**Work to complete**
Copy the listing below line for line, starting at its first line and ending with the line that has "Config.wbDefault.b / 2 ^ depth)" in it. Add nothing.

»»

/-- White balance: gain by WB_EN and OVR, one exact product, one shift by 8 + (N - 8), clamp to 255; FAST_EN
selects it (42_demosaic.md R140, R141, R142). -/
def Obligations.WhiteBalanceNormalises : Prop :=
  ∀ (s : State) (p : Rgb16) (depth : Nat),
    (s.cfg.pixfmt.toNat, depth) ∈ [(0, 8), (1, 10), (2, 12), (3, 10), (4, 12), (5, 16)] →
    let gain : Word → BitVec 16 → Nat := fun reg default =>
      if s.cfg.format.toNat / 2 ^ 17 % 2 = 0 then 256
      else if reg.toNat / 2 ^ 31 = 1 then reg.toNat % 2 ^ 16 else default.toNat
    ∃ q : Rgb8, exec (.wbNorm p) s = .next { s with dp := { s.dp with rgb8 := q } }
      ∧ q.r.toNat = min 255 (p.r.toNat * gain s.cfg.wbR Config.wbDefault.r / 2 ^ depth)
      ∧ q.g.toNat = min 255 (p.g.toNat * gain s.cfg.wbG Config.wbDefault.g / 2 ^ depth)
      ∧ q.b.toNat = min 255 (p.b.toNat * gain s.cfg.wbB Config.wbDefault.b / 2 ^ depth)
      ∧ ∀ (f : Word) (bl : BitVec 16), f.toNat / 2 ^ 16 % 2 = 1 →
        decode (.fmtsel (.whiteBalance p) f bl) = .ok (.wbNorm p)

/-- RGB8(x, y) is white balance applied to the result of the demosaic operation that the pixel's class
selects; a padded column W <= x < Wpad repeats the last real one (42_demosaic.md R143). That a column past
the padding does so too, and that every column is column 0 where W is 0, is the model's choice (DESIGN CHOICE,
notes/assumptions/22.md). -/
def Obligations.ColourImage : Prop :=
  ∀ (s : State) (x y : Nat),
    (x < s.cfg.w → ∀ (i : Instr) (t u : State),
      decode (.cls (pixelClass s.cfg.pattern y x) x y) = .ok i → exec i s = .next t →
      exec (.wbNorm t.dp.rgb) t = .next u → s.rgb8At x y = u.dp.rgb8)
    ∧ (s.cfg.w ≤ x → s.rgb8At x y = s.rgb8At (s.cfg.w - 1) y)

/-! ## Colour conversion -/

/-- The tone table gives its entry, whatever the table is (43_color_convert.md R150); the colour conversion
of one pixel is exact on integers, `/` rounding toward minus infinity, and a grey pixel keeps its level and
has chroma 128 (R151; the coefficients are the spec's own decision [from general knowledge]). -/
def Obligations.PixelColourConversion : Prop :=
  (∀ (s : State) (l : Byte),
    exec (.toneLut l) s = .next { s with dp := { s.dp with luma := Config.toneLut l } })
  ∧ ∀ (s : State) (p : Rgb8),
    let r : Int := p.r.toNat
    let g : Int := p.g.toNat
    let b : Int := p.b.toNat
    ∃ v : Ycc, exec (.cscPixel p) s = .next { s with dp := { s.dp with ycc := v } }
      ∧ (v.y.toNat : Int) = max 0 (min 255 ((77 * r + 150 * g + 29 * b + 128) / 256))
      ∧ (v.cb.toNat : Int) = max 0 (min 255 ((-43 * r - 85 * g + 128 * b + 128) / 256 + 128))
      ∧ (v.cr.toNat : Int) = max 0 (min 255 ((128 * r - 107 * g - 21 * b + 128) / 256 + 128))
      ∧ (p.r = p.g → p.g = p.b → v = ⟨p.g, 128#8, 128#8⟩)

/-- The chroma of a pixel pair; equal pixels have the chroma of one (43_color_convert.md R155). -/
def Obligations.PairChromaOfTwoPixels : Prop :=
  ∀ (s : State) (p0 p1 : Rgb8),
    let r : Int := p0.r.toNat + p1.r.toNat
    let g : Int := p0.g.toNat + p1.g.toNat
    let b : Int := p0.b.toNat + p1.b.toNat
    ∃ v : Chroma, exec (.pairChroma p0 p1) s = .next { s with dp := { s.dp with chroma := v } }
      ∧ (v.cb.toNat : Int) = max 0 (min 255 ((-43 * r - 85 * g + 128 * b + 256) / 512 + 128))
      ∧ (v.cr.toNat : Int) = max 0 (min 255 ((128 * r - 107 * g - 21 * b + 256) / 512 + 128))
      ∧ (p0 = p1 → ∀ t, exec (.cscPixel p0) s = .next t → v = ⟨t.dp.ycc.cb, t.dp.ycc.cr⟩)

/-- The reference datapath: its values for a pixel and for its pair lie within 2 of the FAST values of the
same contexts; an equal context gives equal pixel values, and equal contexts of a pair's two pixels give
equal chroma (43_color_convert.md R160, R161; how the model holds the parameter to the law is
notes/assumptions/11.md, what a column past the padding is taken as is its choice, notes/assumptions/22.md). -/
def Obligations.ReferenceWithinTolerance : Prop :=
  ∀ (s : State) (x y : Nat),
    ∃ (v : Ycc) (c : Chroma),
      exec (.ref x y) s = .next { s with dp := { s.dp with ycc := v, chroma := c } }
      ∧ ((v.y.toNat : Int) - (cscPixel (s.rgb8At x y)).y.toNat).natAbs ≤ 2
      ∧ ((v.cb.toNat : Int) - (cscPixel (s.rgb8At x y)).cb.toNat).natAbs ≤ 2
      ∧ ((v.cr.toNat : Int) - (cscPixel (s.rgb8At x y)).cr.toNat).natAbs ≤ 2
      ∧ ((c.cb.toNat : Int) - (pairChroma (s.rgb8At (2 * (x / 2)) y)
          (s.rgb8At (2 * (x / 2) + 1) y)).cb.toNat).natAbs ≤ 2
      ∧ ((c.cr.toNat : Int) - (pairChroma (s.rgb8At (2 * (x / 2)) y)
          (s.rgb8At (2 * (x / 2) + 1) y)).cr.toNat).natAbs ≤ 2
      ∧ ∀ (s' t' : State) (x' y' : Nat), exec (.ref x' y') s' = .next t' →
          (s'.pixelCtx x' y' = s.pixelCtx x y → t'.dp.ycc = v)
          ∧ (s'.pixelCtx (2 * (x' / 2)) y' = s.pixelCtx (2 * (x / 2)) y →
              s'.pixelCtx (2 * (x' / 2) + 1) y' = s.pixelCtx (2 * (x / 2) + 1) y → t'.dp.chroma = c)

/-- A 4:4:4 output row: Wpad triplets Y', Cb, Cr, the tone table on the luma only; in the FAST datapath they
are the pixel's own conversion, in the REF datapath what the REF operation gives for the pixel
(43_color_convert.md R150, R152, R153, R158, R160). -/
def Obligations.RowOf444 : Prop :=
  ∀ (s : State) (y : Nat), ∃ row : List Byte,
    exec (.csc444 y) s = .next { s with dp := { s.dp with row := row } }
    ∧ row.length = 3 * s.cfg.wpad
    ∧ (∀ x, x < s.cfg.wpad →
        row[3 * x]? = some (Config.toneLut (s.yccAt x y).y)
        ∧ row[3 * x + 1]? = some (s.yccAt x y).cb ∧ row[3 * x + 2]? = some (s.yccAt x y).cr
        ∧ (s.cfg.fastEn = true → s.yccAt x y = cscPixel (s.rgb8At x y))
        ∧ (s.cfg.fastEn = false → ∀ t, exec (.ref x y) s = .next t → s.yccAt x y = t.dp.ycc))
    ∧ (s.cfg.subsamp.toNat = 0 → ∀ above, s.outRow y above = row)

/-- A 4:2:2 output row, and an even 4:2:0 row, which is the same: one group Y0', Cb, Y1', Cr per pixel pair,
in the FAST datapath from the pixels' own conversions and the pair's chroma, in the REF datapath from what
the REF operation gives at either pixel of the pair (43_color_convert.md R150, R154, R156, R158, R160). -/
def Obligations.RowOf422 : Prop :=
  ∀ (s : State) (y : Nat), ∃ row : List Byte,
    exec (.csc422 y) s = .next { s with dp := { s.dp with row := row } }
    ∧ (y % 2 = 0 → exec (.csc420Even y) s = .next { s with dp := { s.dp with row := row } })
    ∧ row.length = 4 * (s.cfg.wpad / 2)
    ∧ (∀ k, k < s.cfg.wpad / 2 →
        row[4 * k]? = some (Config.toneLut (s.yccAt (2 * k) y).y)
        ∧ row[4 * k + 1]? = some (s.chromaAt k y).cb
        ∧ row[4 * k + 2]? = some (Config.toneLut (s.yccAt (2 * k + 1) y).y)
        ∧ row[4 * k + 3]? = some (s.chromaAt k y).cr
        ∧ (s.cfg.fastEn = true →
            s.chromaAt k y = pairChroma (s.rgb8At (2 * k) y) (s.rgb8At (2 * k + 1) y)
            ∧ ∀ x, x / 2 = k → s.yccAt x y = cscPixel (s.rgb8At x y))
        ∧ (s.cfg.fastEn = false → ∀ (x : Nat) (t : State), x / 2 = k →
            exec (.ref x y) s = .next t → s.chromaAt k y = t.dp.chroma ∧ s.yccAt x y = t.dp.ycc))
    ∧ (s.cfg.subsamp.toNat = 1 ∨ (s.cfg.subsamp.toNat = 2 ∧ y % 2 = 0) →
        row.length = s.cfg.pitch ∧ ∀ above, s.outRow y above = row)

/-- An odd 4:2:0 row: its own lumas, the chroma bytes of the row above, whatever its own samples are
(43_color_convert.md R157, R158). Run alone, the row above is the strip's where the strip has it, and some
row of the same length where it does not (notes/assumptions/31.md). -/
def Obligations.RowOf420Odd : Prop :=
  ∀ (s : State) (y : Nat) (above : List Byte), y % 2 = 1 → s.cfg.subsamp.toNat = 2 →
    above.length = s.cfg.pitch →
    (s.cfg.y0 s.n < y → s.strip[y - 1 - s.cfg.y0 s.n]? = some above →
      exec (.csc420Odd y) s = .next { s with dp := { s.dp with row := s.outRow y above } })
    ∧ (¬ (s.cfg.y0 s.n < y ∧ y - 1 - s.cfg.y0 s.n < s.strip.length) → ∃ free : List Byte,
      free.length = s.cfg.pitch
      ∧ exec (.csc420Odd y) s = .next { s with dp := { s.dp with row := s.outRow y free } })
    ∧ (s.outRow y above).length = s.cfg.pitch
    ∧ ∀ k, k < s.cfg.wpad / 2 →
        (s.outRow y above)[4 * k]? = some (Config.toneLut (s.yccAt (2 * k) y).y)
        ∧ (s.outRow y above)[4 * k + 1]? = above[4 * k + 1]?
        ∧ (s.outRow y above)[4 * k + 2]? = some (Config.toneLut (s.yccAt (2 * k + 1) y).y)
        ∧ (s.outRow y above)[4 * k + 3]? = above[4 * k + 3]?

/-! ## The orchestrator's steps -/

/-- PIXFMT_RESERVED and SUBSAMP_RESERVED: error 1 in PREFLIGHT once the buffer-mode arguments are there,
the argument's own error where one is missing, no effect in any other state (30_encoding.md R81;
44_orchestrator.md R173; 00_scope.md R10; that the code acts alone is notes/assumptions/13.md). -/
def Obligations.ReservedCodesFail : Prop :=
  ∀ (s : State) (i : Instr), i = .subsampReserved ∨ (∃ code, i = .pixfmtReserved code) →
    let fail : ErrCode → State := fun e =>
      { s with errCode := e, errOp := s.op, errState := .preflight, err := true, fsm := .error,
               events := s.events ++ [.raised e] }
    (s.fsm ≠ .preflight → exec i s = .next s)
    ∧ (s.fsm = .preflight → exec i s = .next (fail
        (if s.mode = .buffer ∧ s.cfg.outSizeAddr = 0#32 then .nullOutSize
         else if s.mode = .buffer ∧ s.cfg.inAddr = 0#32 then .nullInput
         else if s.mode = .buffer ∧ s.cfg.outAddr = 0#32 then .nullOutput
         else if s.mode = .buffer ∧ s.cfg.outCap = 0#32 then .zeroCapacity
         else .invalidArguments)))

/-- STEP_PREFLIGHT: the checks of 44_orchestrator.md R173 and R176 in their order, the first that fails
raising its error; EST_BYTES written before the memory ceiling is checked; then SKIP, where the host keeps
its duty H2 of 70_reset_and_hazards.md R253: ranges disjoint, each byte of the input range readable and each
of the output range and of the OUT_SIZE word writable (nothing is said here of a launch that breaks it: see
StepKeepsBufferPositions and notes/assumptions/8.md). -/
def Obligations.PreflightChecks : Prop :=
  ∀ s : State,
    let fail : State → ErrCode → Result := fun s' e => .next
      { s' with errCode := e, errOp := s.op, errState := s.fsm, err := true, fsm := .error,
                events := s.events ++ [.raised e] }
    let answers : Prop := (∀ a, s.cfg.inInput a = true → s.readable a = true)
      ∧ ∀ a, s.cfg.inOutput a = true ∨ s.cfg.inOutSize a = true → s.writable a = true
    let s1 : State := { s with estBytes := BitVec.ofNat 32 s.cfg.est }
    ∃ last : Result,
      ((s.mode = .buffer → s.cfg.rangesDisjoint = true ∧ answers) →
        last = .next { s1 with skipLeft := s.cfg.skipLines, fsm := .skip })
      ∧ exec .stepPreflight s =
        if s.mode = .buffer ∧ s.cfg.outSizeAddr = 0#32 then fail s .nullOutSize
        else if s.mode = .buffer ∧ s.cfg.inAddr = 0#32 then fail s .nullInput
        else if s.mode = .buffer ∧ s.cfg.outAddr = 0#32 then fail s .nullOutput
        else if s.mode = .buffer ∧ s.cfg.outCap = 0#32 then fail s .zeroCapacity
        else if 5 < s.cfg.pixfmt.toNat ∨ 2 < s.cfg.subsamp.toNat ∨ 100 < s.cfg.q.toNat then
          fail s .invalidArguments
        else if s.mode = .buffer ∧ (2 ^ 32 < s.cfg.inAddr.toNat + s.cfg.inLen.toNat
            ∨ 2 ^ 32 < s.cfg.outAddr.toNat + s.cfg.outCap.toNat
            ∨ 2 ^ 32 < s.cfg.outSizeAddr.toNat + 4) then fail s .invalidArguments
        else if s.cfg.w = 0 ∨ s.cfg.h = 0 then fail s .invalidDimensions
        else if s.cfg.stride < 1 ∨ 2 ^ 31 - 1 < s.cfg.stride then fail s .invalidStride
        else if s.cfg.memLimit.toNat < s.cfg.est then fail s1 .memoryCeiling
        else if Config.capRaw.toNat < (s.cfg.bh + 1) * s.cfg.stride then fail s1 .allocRaw
        else if Config.capUnpack.toNat < (s.cfg.bh + 2) * s.cfg.w * 2 then fail s1 .allocUnpack
        else if Config.capOut.toNat < s.cfg.bh * s.cfg.wpad * s.cfg.bpp then fail s1 .allocOut
        else if Config.capCarry.toNat < s.cfg.w * 2 then fail s1 .allocCarry
        else if Config.capLook.toNat < s.cfg.w * 2 then fail s1 .allocLook
        else last

/-- One input request: in stream mode the source's oldest answer; in buffer mode the next bytes of the input
range as bus memory holds them, no access once it is used up (20_memory.md R57, R58; the source as a queue
is notes/assumptions/2.md, the order of a request and its access in the history notes/assumptions/4.md). -/
def Obligations.InputRequestAnswered : Prop :=
  ∀ (s : State) (n : Nat),
    (∀ (b : List Byte) (rest : List (List Byte)),
      s.mode = .stream → s.source = b :: rest → b.length ≤ n →
      s.streamRead n
        = .done (b, { s with source := rest, events := s.events ++ [.streamRead n b] }))
    ∧ (s.mode = .buffer → min n (s.cfg.inLen.toNat - s.inPos.toNat) = 0 →
      s.streamRead n = .done ([], { s with events := s.events ++ [.streamRead n []] }))
    ∧ (∀ b : List Byte, s.mode = .buffer → b ≠ [] →
      b.length = min n (s.cfg.inLen.toNat - s.inPos.toNat) →
      (∀ i, i < b.length → s.readable (s.cfg.inAddr.toNat + s.inPos.toNat + i) = true
        ∧ b[i]? = some (s.byteAt (s.cfg.inAddr.toNat + s.inPos.toNat + i))) →
      ∃ pos : Word, pos.toNat = s.inPos.toNat + b.length
        ∧ s.streamRead n = .done (b, { s with
            inPos := pos, events := s.events ++
              [.streamRead n b, .memRead (s.cfg.inAddr.toNat + s.inPos.toNat) b] }))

««

**Response area**
/-- White balance: gain by WB_EN and OVR, one exact product, one shift by 8 + (N - 8), clamp to 255; FAST_EN
selects it (42_demosaic.md R140, R141, R142). -/
def Obligations.WhiteBalanceNormalises : Prop :=
  ∀ (s : State) (p : Rgb16) (depth : Nat),
    (s.cfg.pixfmt.toNat, depth) ∈ [(0, 8), (1, 10), (2, 12), (3, 10), (4, 12), (5, 16)] →
    let gain : Word → BitVec 16 → Nat := fun reg default =>
      if s.cfg.format.toNat / 2 ^ 17 % 2 = 0 then 256
      else if reg.toNat / 2 ^ 31 = 1 then reg.toNat % 2 ^ 16 else default.toNat
    ∃ q : Rgb8, exec (.wbNorm p) s = .next { s with dp := { s.dp with rgb8 := q } }
      ∧ q.r.toNat = min 255 (p.r.toNat * gain s.cfg.wbR Config.wbDefault.r / 2 ^ depth)
      ∧ q.g.toNat = min 255 (p.g.toNat * gain s.cfg.wbG Config.wbDefault.g / 2 ^ depth)
      ∧ q.b.toNat = min 255 (p.b.toNat * gain s.cfg.wbB Config.wbDefault.b / 2 ^ depth)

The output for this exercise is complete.